| Exercise goal |
Below is a block of records; repeat each one exactly.
****************************************
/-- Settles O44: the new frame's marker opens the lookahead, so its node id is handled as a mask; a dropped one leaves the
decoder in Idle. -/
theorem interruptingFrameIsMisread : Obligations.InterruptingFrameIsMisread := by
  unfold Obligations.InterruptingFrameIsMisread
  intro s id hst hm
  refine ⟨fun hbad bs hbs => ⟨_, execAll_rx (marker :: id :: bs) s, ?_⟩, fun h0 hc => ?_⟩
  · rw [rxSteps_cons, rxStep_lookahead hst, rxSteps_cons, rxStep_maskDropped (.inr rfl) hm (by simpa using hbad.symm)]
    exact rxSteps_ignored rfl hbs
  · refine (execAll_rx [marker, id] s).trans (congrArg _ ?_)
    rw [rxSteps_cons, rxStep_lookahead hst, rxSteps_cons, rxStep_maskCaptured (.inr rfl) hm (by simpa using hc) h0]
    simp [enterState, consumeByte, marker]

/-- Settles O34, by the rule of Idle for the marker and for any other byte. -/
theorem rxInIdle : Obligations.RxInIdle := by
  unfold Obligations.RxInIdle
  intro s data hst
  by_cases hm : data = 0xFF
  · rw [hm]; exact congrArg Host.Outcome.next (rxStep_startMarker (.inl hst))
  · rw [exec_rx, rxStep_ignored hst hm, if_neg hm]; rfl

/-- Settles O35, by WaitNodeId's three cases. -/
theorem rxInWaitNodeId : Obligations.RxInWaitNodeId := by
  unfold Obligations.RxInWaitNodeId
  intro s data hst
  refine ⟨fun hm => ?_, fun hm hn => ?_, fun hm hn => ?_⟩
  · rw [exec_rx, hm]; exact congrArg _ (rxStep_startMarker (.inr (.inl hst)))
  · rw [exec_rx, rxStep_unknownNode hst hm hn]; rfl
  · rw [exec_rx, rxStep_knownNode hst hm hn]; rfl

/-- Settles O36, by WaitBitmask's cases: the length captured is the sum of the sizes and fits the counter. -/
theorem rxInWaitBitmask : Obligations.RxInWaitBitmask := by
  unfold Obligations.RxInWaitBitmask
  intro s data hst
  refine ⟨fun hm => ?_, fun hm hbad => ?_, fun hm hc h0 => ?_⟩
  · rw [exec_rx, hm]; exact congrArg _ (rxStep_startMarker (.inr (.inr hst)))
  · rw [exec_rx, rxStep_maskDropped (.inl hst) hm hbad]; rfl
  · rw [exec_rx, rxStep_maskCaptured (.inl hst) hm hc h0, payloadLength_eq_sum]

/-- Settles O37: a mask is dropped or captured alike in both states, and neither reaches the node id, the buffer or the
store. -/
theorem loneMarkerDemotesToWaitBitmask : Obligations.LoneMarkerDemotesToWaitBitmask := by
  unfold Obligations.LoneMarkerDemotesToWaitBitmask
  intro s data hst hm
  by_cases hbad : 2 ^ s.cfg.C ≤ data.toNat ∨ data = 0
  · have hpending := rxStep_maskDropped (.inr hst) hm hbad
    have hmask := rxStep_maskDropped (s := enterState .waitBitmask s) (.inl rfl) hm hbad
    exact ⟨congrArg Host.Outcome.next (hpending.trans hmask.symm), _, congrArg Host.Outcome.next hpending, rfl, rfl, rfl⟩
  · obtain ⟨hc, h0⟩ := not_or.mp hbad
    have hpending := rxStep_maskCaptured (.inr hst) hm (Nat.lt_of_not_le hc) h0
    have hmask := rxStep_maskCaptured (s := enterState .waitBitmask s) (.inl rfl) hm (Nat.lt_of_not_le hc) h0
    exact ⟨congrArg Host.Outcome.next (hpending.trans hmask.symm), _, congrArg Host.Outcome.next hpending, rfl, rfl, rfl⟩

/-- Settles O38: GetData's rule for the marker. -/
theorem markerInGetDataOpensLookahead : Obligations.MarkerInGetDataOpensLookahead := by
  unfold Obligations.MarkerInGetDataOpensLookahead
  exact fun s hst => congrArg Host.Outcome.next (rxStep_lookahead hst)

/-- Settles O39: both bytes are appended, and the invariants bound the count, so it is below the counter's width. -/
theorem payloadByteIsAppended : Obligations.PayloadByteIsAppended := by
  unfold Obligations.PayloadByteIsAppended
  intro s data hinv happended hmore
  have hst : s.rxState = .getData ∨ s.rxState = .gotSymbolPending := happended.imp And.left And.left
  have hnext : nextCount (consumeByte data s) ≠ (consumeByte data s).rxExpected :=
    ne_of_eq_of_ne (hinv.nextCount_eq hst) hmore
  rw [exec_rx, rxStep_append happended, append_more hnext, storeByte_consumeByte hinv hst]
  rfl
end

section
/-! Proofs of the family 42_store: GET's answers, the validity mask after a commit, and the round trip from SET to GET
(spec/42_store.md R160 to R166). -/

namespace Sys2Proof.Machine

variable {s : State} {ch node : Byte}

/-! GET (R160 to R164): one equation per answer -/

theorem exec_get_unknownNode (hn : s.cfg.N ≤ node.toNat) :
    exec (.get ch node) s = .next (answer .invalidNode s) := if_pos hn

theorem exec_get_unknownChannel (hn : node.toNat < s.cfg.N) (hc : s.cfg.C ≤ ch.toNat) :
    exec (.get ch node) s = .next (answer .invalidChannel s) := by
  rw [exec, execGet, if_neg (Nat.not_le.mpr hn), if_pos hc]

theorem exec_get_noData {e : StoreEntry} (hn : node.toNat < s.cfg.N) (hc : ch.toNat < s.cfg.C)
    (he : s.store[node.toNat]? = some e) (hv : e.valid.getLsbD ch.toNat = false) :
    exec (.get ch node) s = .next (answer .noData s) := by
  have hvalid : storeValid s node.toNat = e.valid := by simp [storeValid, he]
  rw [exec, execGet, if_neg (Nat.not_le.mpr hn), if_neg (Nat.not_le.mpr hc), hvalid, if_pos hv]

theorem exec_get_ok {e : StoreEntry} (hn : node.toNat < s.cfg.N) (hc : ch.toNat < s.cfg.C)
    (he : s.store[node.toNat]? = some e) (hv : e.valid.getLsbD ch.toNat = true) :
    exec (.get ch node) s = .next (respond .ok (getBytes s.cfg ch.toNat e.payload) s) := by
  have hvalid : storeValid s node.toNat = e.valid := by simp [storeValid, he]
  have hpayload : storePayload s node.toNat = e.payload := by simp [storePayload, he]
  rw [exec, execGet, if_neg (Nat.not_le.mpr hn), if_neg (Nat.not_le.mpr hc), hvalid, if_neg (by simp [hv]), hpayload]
****************************************
| Result of this exercise |
/-- Settles O44: the new frame's marker opens the lookahead, so its node id is handled as a mask; a dropped one leaves the
decoder in Idle. -/
theorem interruptingFrameIsMisread : Obligations.InterruptingFrameIsMisread := by
  unfold Obligations.InterruptingFrameIsMisread
  intro s id hst hm
  refine ⟨fun hbad bs hbs => ⟨_, execAll_rx (marker :: id :: bs) s, ?_⟩, fun h0 hc => ?_⟩
  · rw [rxSteps_cons, rxStep_lookahead hst, rxSteps_cons, rxStep_maskDropped (.inr rfl) hm (by simpa using hbad.symm)]
    exact rxSteps_ignored rfl hbs
  · refine (execAll_rx [marker, id] s).trans (congrArg _ ?_)
    rw [rxSteps_cons, rxStep_lookahead hst, rxSteps_cons, rxStep_maskCaptured (.inr rfl) hm (by simpa using hc) h0]
    simp [enterState, consumeByte, marker]

/-- Settles O34, by the rule of Idle for the marker and for any other byte. -/
theorem rxInIdle : Obligations.RxInIdle := by
  unfold Obligations.RxInIdle
  intro s data hst
  by_cases hm : data = 0xFF
  · rw [hm]; exact congrArg Host.Outcome.next (rxStep_startMarker (.inl hst))
  · rw [exec_rx, rxStep_ignored hst hm, if_neg hm]; rfl

/-- Settles O35, by WaitNodeId's three cases. -/
theorem rxInWaitNodeId : Obligations.RxInWaitNodeId := by
  unfold Obligations.RxInWaitNodeId
  intro s data hst
  refine ⟨fun hm => ?_, fun hm hn => ?_, fun hm hn => ?_⟩
  · rw [exec_rx, hm]; exact congrArg _ (rxStep_startMarker (.inr (.inl hst)))
  · rw [exec_rx, rxStep_unknownNode hst hm hn]; rfl
  · rw [exec_rx, rxStep_knownNode hst hm hn]; rfl

/-- Settles O36, by WaitBitmask's cases: the length captured is the sum of the sizes and fits the counter. -/
theorem rxInWaitBitmask : Obligations.RxInWaitBitmask := by
  unfold Obligations.RxInWaitBitmask
  intro s data hst
  refine ⟨fun hm => ?_, fun hm hbad => ?_, fun hm hc h0 => ?_⟩
  · rw [exec_rx, hm]; exact congrArg _ (rxStep_startMarker (.inr (.inr hst)))
  · rw [exec_rx, rxStep_maskDropped (.inl hst) hm hbad]; rfl
  · rw [exec_rx, rxStep_maskCaptured (.inl hst) hm hc h0, payloadLength_eq_sum]

/-- Settles O37: a mask is dropped or captured alike in both states, and neither reaches the node id, the buffer or the
store. -/
theorem loneMarkerDemotesToWaitBitmask : Obligations.LoneMarkerDemotesToWaitBitmask := by
  unfold Obligations.LoneMarkerDemotesToWaitBitmask
  intro s data hst hm
  by_cases hbad : 2 ^ s.cfg.C ≤ data.toNat ∨ data = 0
  · have hpending := rxStep_maskDropped (.inr hst) hm hbad
    have hmask := rxStep_maskDropped (s := enterState .waitBitmask s) (.inl rfl) hm hbad
    exact ⟨congrArg Host.Outcome.next (hpending.trans hmask.symm), _, congrArg Host.Outcome.next hpending, rfl, rfl, rfl⟩
  · obtain ⟨hc, h0⟩ := not_or.mp hbad
    have hpending := rxStep_maskCaptured (.inr hst) hm (Nat.lt_of_not_le hc) h0
    have hmask := rxStep_maskCaptured (s := enterState .waitBitmask s) (.inl rfl) hm (Nat.lt_of_not_le hc) h0
    exact ⟨congrArg Host.Outcome.next (hpending.trans hmask.symm), _, congrArg Host.Outcome.next hpending, rfl, rfl, rfl⟩

/-- Settles O38: GetData's rule for the marker. -/
theorem markerInGetDataOpensLookahead : Obligations.MarkerInGetDataOpensLookahead := by
  unfold Obligations.MarkerInGetDataOpensLookahead
  exact fun s hst => congrArg Host.Outcome.next (rxStep_lookahead hst)

/-- Settles O39: both bytes are appended, and the invariants bound the count, so it is below the counter's width. -/
theorem payloadByteIsAppended : Obligations.PayloadByteIsAppended := by
  unfold Obligations.PayloadByteIsAppended
  intro s data hinv happended hmore
  have hst : s.rxState = .getData ∨ s.rxState = .gotSymbolPending := happended.imp And.left And.left
  have hnext : nextCount (consumeByte data s) ≠ (consumeByte data s).rxExpected :=
    ne_of_eq_of_ne (hinv.nextCount_eq hst) hmore
  rw [exec_rx, rxStep_append happended, append_more hnext, storeByte_consumeByte hinv hst]
  rfl
end

section
/-! Proofs of the family 42_store: GET's answers, the validity mask after a commit, and the round trip from SET to GET
(spec/42_store.md R160 to R166). -/

namespace Sys2Proof.Machine

variable {s : State} {ch node : Byte}

/-! GET (R160 to R164): one equation per answer -/

theorem exec_get_unknownNode (hn : s.cfg.N ≤ node.toNat) :
    exec (.get ch node) s = .next (answer .invalidNode s) := if_pos hn

theorem exec_get_unknownChannel (hn : node.toNat < s.cfg.N) (hc : s.cfg.C ≤ ch.toNat) :
    exec (.get ch node) s = .next (answer .invalidChannel s) := by
  rw [exec, execGet, if_neg (Nat.not_le.mpr hn), if_pos hc]

theorem exec_get_noData {e : StoreEntry} (hn : node.toNat < s.cfg.N) (hc : ch.toNat < s.cfg.C)
    (he : s.store[node.toNat]? = some e) (hv : e.valid.getLsbD ch.toNat = false) :
    exec (.get ch node) s = .next (answer .noData s) := by
  have hvalid : storeValid s node.toNat = e.valid := by simp [storeValid, he]
  rw [exec, execGet, if_neg (Nat.not_le.mpr hn), if_neg (Nat.not_le.mpr hc), hvalid, if_pos hv]

theorem exec_get_ok {e : StoreEntry} (hn : node.toNat < s.cfg.N) (hc : ch.toNat < s.cfg.C)
    (he : s.store[node.toNat]? = some e) (hv : e.valid.getLsbD ch.toNat = true) :
    exec (.get ch node) s = .next (respond .ok (getBytes s.cfg ch.toNat e.payload) s) := by
  have hvalid : storeValid s node.toNat = e.valid := by simp [storeValid, he]
  have hpayload : storePayload s node.toNat = e.payload := by simp [storePayload, he]
  rw [exec, execGet, if_neg (Nat.not_le.mpr hn), if_neg (Nat.not_le.mpr hc), hvalid, if_neg (by simp [hv]), hpayload]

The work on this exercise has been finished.